To be fair, Japan has some historical precedence for nuclear energy causing problems.
Fukushima, yes, which was actually a tsunami problem and an "insufficient preparation" problem (the plant's sea wall was built too low)
Arguably more hardship has been caused by the extended evacuation than whatever the radiation would have caused.
Then there is the horrific, grisly, and heartwrenchingly tragic demise of the two unfortunate nuclear plant workers who were haplessly involved in a criticality incident at the Joyo Fast Reactor in Tokai, September 1999 where a uranyl nitrate solution was poured into a precipitation tank of the wrong material...
...
(One could also, if one is crass, make a reference to nuclear weaponry issues, but that is pointedly a different technological exploration than energy in the same way that gasoline for internal combustion engines is a fundamentally different application than napalm or a fuel-air thermobaric munition even if they both rely on the inherent properties of the principal material involved)
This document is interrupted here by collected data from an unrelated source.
/-- A write of CREW_RETENTION_ACK by an initiator: accepted for every named bank or for none (R619). -/
def retentionAck (i : Initiator) (n v : Nat) (s : State) : Bool × State :=
  let may := fun (b : Nat) =>
    let o := bankOwner s n b
    match coreOf i with
    | some c => (c / 8 == n && (o == c % 8 || o == 0x08 || (0x10 ≤ o && o ≤ 0x4F))) || (c / 8 != n && o == 0x50 + c)
    | none => i.unit.toNat == uPCIE || i.unit.toNat == uSYS
  if (List.range 32).all fun b => !bit v b || may b then
    (true, regPut (uCREW + n) crewCtl 0x024
      (regGet s (uCREW + n) crewCtl 0x024 &&& ~~~(BitVec.ofNat 32 v)) s)
  else (false, s)

/-! ### Rails and PFAIL_N (R621 to R626) -/

/-- A rail's counts after a sample. -/
def railCount (x : RailCount) (now v warn uv ov : Nat) : RailCount :=
  let up := fun (c : Bool) (n : Nat) => if c then min 5 (n + 1) else 0
  { uvWarn := up (v < warn) x.uvWarn, uvFault := up (v < uv) x.uvFault, ovFault := up (ov < v) x.ovFault
    goodSince := if warn < v then some (x.goodSince.getD now) else none }

/-- A sample of a rail monitor; a threshold is crossed with the fourth consecutive sample beyond it (R621). The resets of
R622 have a command of their own. -/
def monitorSample (m v : Nat) (s : State) : State :=
  let b := supply s
  let x := railCount (spGet {} s.power.rails m) s.now v (fld b (24 + 8 * m) 2) (fld b (26 + 8 * m) 2) (fld b (28 + 8 * m) 2)
  let s := powerMod (fun (p : Power) => { p with rails := spSet {} p.rails m x }) s
  if s.sec.held ≠ .no then s
  else
    let s := regPutF uPOWER 0 (0x400 + 4 * m) 15 0 v s
    let data := [BitVec.ofNat 8 m, 0] ++ leBytes 2 v
    let s := if x.uvWarn = 4 then raiseLim second m 0x3103 uPOWER m 1 data (regPutF uPOWER 0 (0x400 + 4 * m) 31 31 1 s) else s
    let s := if x.ovFault = 4 then raise 0x3104 uPOWER m 3 data (regPutF uPOWER 0 (0x400 + 4 * m) 29 29 1 s) else s
    if x.uvFault = 4 then
      let s := regPutF uPOWER 0 (0x400 + 4 * m) 30 30 1 s
      if m = 2 ∨ m = 3 then
        (List.range 6).foldl (fun s k => crewFailureOp (6 * (m - 2) + k) (crewFatalOp (6 * (m - 2) + k) 1 s)) s
      else s
    else s

/-- A monitor among some has reported UV_FAULT and its rail has not recovered. -/
def railFault (s : State) (ms : List Nat) : Bool := ms.any fun m => 4 ≤ (spGet {} s.power.rails m).uvFault

/-- Every rail of some has stayed above UV_WARN for 10 ms. -/
def railsGood (s : State) (ms : List Nat) : Bool :=
  ms.all fun m => ((spGet {} s.power.rails m).goodSince).any fun t => t + 10000000 ≤ s.now

/-- The domains a PFAIL holds in DOZE. -/
def shedDomains (s : State) : List Nat :=
  (List.range 38).filter fun d => bit (fld (policy s d) 1 1) 1 && !domainAbsent s.part d

/-- A domain held in DOZE: one in RUN has its clocks gated whatever it does, a wake in progress stops (R623). -/
def shedOne (d : Nat) (s : State) : State :=
  let x := dom s d
  match x.trans with
  | some (.entry t n) =>
    if n < 6 then putBack d (if x.st = .hold then [] else x.retained)
        (domPut d { x with shed := true, st := if x.st = .run then .doze else x.st, trans := none
                           retained := if x.st = .hold then x.retained else [] } (powerEnd d t 0x0702 uPOWER 0 s))
    else domPut d { x with shed := true } s
  | some (.wake _ _ _) => domPut d { x with shed := true, trans := none, wakeNext := true } s
  | none => domPut d { x with shed := true, st := if x.st = .run then .doze else x.st } s

/-- PFAIL_N has stayed low for PFAIL_FILTER_US (R623 to R625). -/
def pfailOp (s : State) : State :=
  let b := supply s
  let fl := fld b 1 1
  let s := powerMod (fun (p : Power) => { p with pfailPin := false }) s
  if !bit fl 0 ∨ regF s uPOWER 0 0x000 31 31 = 1 ∨ s.sec.held ≠ .no then s
  else
    let ds := shedDomains s
    let mgmt := bit fl 1 && fld b 8 16 != 0
    let links := bit fl 2
    let s := regPutF uPOWER 0 0x000 31 30 3 (powerMod (fun (p : Power) => { p with pfailAt := some s.now }) s)
    let e : Event := { code := 0x3105, unit := uPOWER, inst := 0, sev := 2,
                       data := fit 16 ([BitVec.ofNat 8 (b2n mgmt + 2 * b2n links), 0] ++ leBytes 2 ds.length) }
    let rec_ := eventBytes s e
    let s := deliver e s
    let s := ds.foldl (fun s d => shedOne d s) (regPutF uPOWER 0 0x000 29 29 (b2n (!ds.isEmpty)) s)
    let s := if mgmt then
        (List.range 3).foldl (fun s k => emit (.eth 48 "last-gasp"
          (sub b 8 16 ++ leBytes 2 (fld b 2 2) ++ [0x59, 0x44, 0x4C, 0x47] ++ leBytes 2 1 ++ leBytes 2 k ++
            leBytes 8 Config.serial.toNat ++ rec_)) s) s
      else s
    powerComplete (if links then
        (upLinks s).foldl (fun s l => linkSend l 0 "last-gasp" (partnerFrame s l "last-gasp" 0 0 ([0x10, 0] ++ leBytes 2 (deviceId s))) s) s
      else s)

/-- A LAST_GASP frame received (R625). -/
def lastGasp (l sender : Nat) (s : State) : State :=
  if linkUp s l ∧ !linkDeaf s l then raise 0x2A08 uBUPEX l 0 (leBytes 2 sender) s else s

/-- A shed domain released: it wakes for what has asked for it or still has work (R626). -/
def release (d : Nat) (s : State) : State :=
  let x := dom s d
  let s := domPut d { x with shed := false } s
  if x.trans.isNone ∧ x.st ≠ .run ∧ (x.wakeNext || !isIdle s d) then beginWake d s
  else if x.trans.isNone then startPending d s else s

/-- PFAIL_N has stayed high for 10 ms (R626). -/
def powerRestored (s : State) : State :=
  let s := powerMod (fun (p : Power) => { p with pfailPin := true }) s
  match s.power.pfailAt with
  | none => s
  | some t =>
    if s.now < t + 10000000 then s
    else
      let s := regPutF uPOWER 0 0x000 31 31 0 (regPutF uPOWER 0 0x000 29 29 0 s)
      let s := powerMod (fun (p : Power) => { p with pfailAt := none }) s
      let s := ((List.range 38).filter fun d => (dom s d).shed).foldl (fun s d => release d s) s
      raise 0x3106 uPOWER 0 0 (leBytes 8 (s.now - t)) (powerComplete s)

/-! ### Commands and registers (R630, R631) -/

/-- POWER_SET. -/
def powerSetOp (r : Request) (s : State) : State :=
  let p := r.params
  let d := fld p 0 1
  let t := fld p 1 1
  runLong 0x0740 r
    (firstFail [targetCheck s r uPOWER 0, need (p.length == 8) stBAD_LENGTH, need (d < 38 && t < 4 && rsv p 2 6) stBAD_PARAM,
      need (!domainAbsent s.part d) stUNIT_ABSENT, need (t ≤ deepest s d) 0x0704])
    0 none true
    (fun s => if (dom s d).fault then powerEnd d (ofDepth t) stHW_FAULT uPOWER 0 s else powerRequest d (ofDepth t) s) s

/-- POWER_STATUS. -/
def powerStatusOp (r : Request) (s : State) : State :=
  runCmd 0x0741 r (firstFail [targetCheck s r uPOWER 0, need (r.params.length == 0) stBAD_LENGTH])
    (fun s => (stDONE, (List.range 38).flatMap fun d =>
      let x := dom s d
      let absent := domainAbsent s.part d
      let acct := (regGet s uPOWER 0 (0x108 + 0x10 * d)).toNat
      let last := (regGet s uPOWER 0 (0x10C + 0x10 * d)).toNat
      [BitVec.ofNat 8 (if absent then 3 else depth x.st),
       BitVec.ofNat 8 (b2n x.trans.isSome + 2 * b2n x.pend.isSome + 4 * b2n x.fault + 8 * b2n absent)] ++
        leBytes 2 (bits acct 31 16) ++ leBytes 2 (bits acct 15 0) ++
        [BitVec.ofNat 8 (bits last 23 16), BitVec.ofNat 8 (bits last 15 8)], s)) s

/-- POWER_SET ended by CANCEL before its point of no return: its pending request is withdrawn, or its entry ends (R55). -/
def powerCancel (l : Long) (s : State) : Bool × State :=
  let d := fld l.params 0 1
  let t := ofDepth (fld l.params 1 1)
  let x := dom s d
  if x.pend = some t then (true, domPut d { x with pend := none } s)
  else match x.trans with
  | some (.entry dest n) =>
    if dest ≠ t then (true, s)
    else if dest = .doze ∨ n < 6 then
      (true, if x.st = .hold then domPut d { x with trans := none } s
        else putBack d x.retained (domPut d { x with st := .run, trans := none, retained := [] } s))
    else (false, s)
  | _ => (true, s)

/-- A write of POWER_DOM_CTRL_n; one that R630 refuses changes nothing. -/
def domCtrlWrite (d v : Nat) (s : State) : State :=
  if !bit v 2 ∨ domainAbsent s.part d ∨ (dom s d).fault ∨ deepest s d < v % 4 then s
  else powerComplete (powerRequest d (ofDepth (v % 4)) s)

/-- POWER_DOM_STATE_n as it reads. -/
def domStateRead (s : State) (d : Nat) : Nat :=
  let x := dom s d
  if domainAbsent s.part d then 3 * 2 ^ 30 + 2 ^ 22
  else
    let (aim, ready) := match x.trans with
      | some (.entry t _) => (depth t, match x.st with | .run => 15 | .doze => 7 | _ => 0)
      | some (.wake _ k _) => (0, 2 ^ k - 1)
      | none => (0, match x.st with | .run => 15 | .doze => 7 | _ => 0)
    depth x.st * 2 ^ 30 + b2n x.trans.isSome * 2 ^ 29 + aim * 2 ^ 27 + b2n x.pend.isSome * 2 ^ 26 +
      depth (x.pend.getD .run) * 2 ^ 24 + b2n x.fault * 2 ^ 23 + ready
Fukushima is still recent enough to shape public opinion, however.
Do they have any good options party wise to move in that direction?
CDP is a move in that direction relative to the faltering LDP. Japan seems less caught in the 2-party trap than some electoral systems, and generally speaking an anti-conservative coalition would move the needle where it desperately needs to go.
Unfortunately only the lower house was subject to this election so they're not rotting anywhere.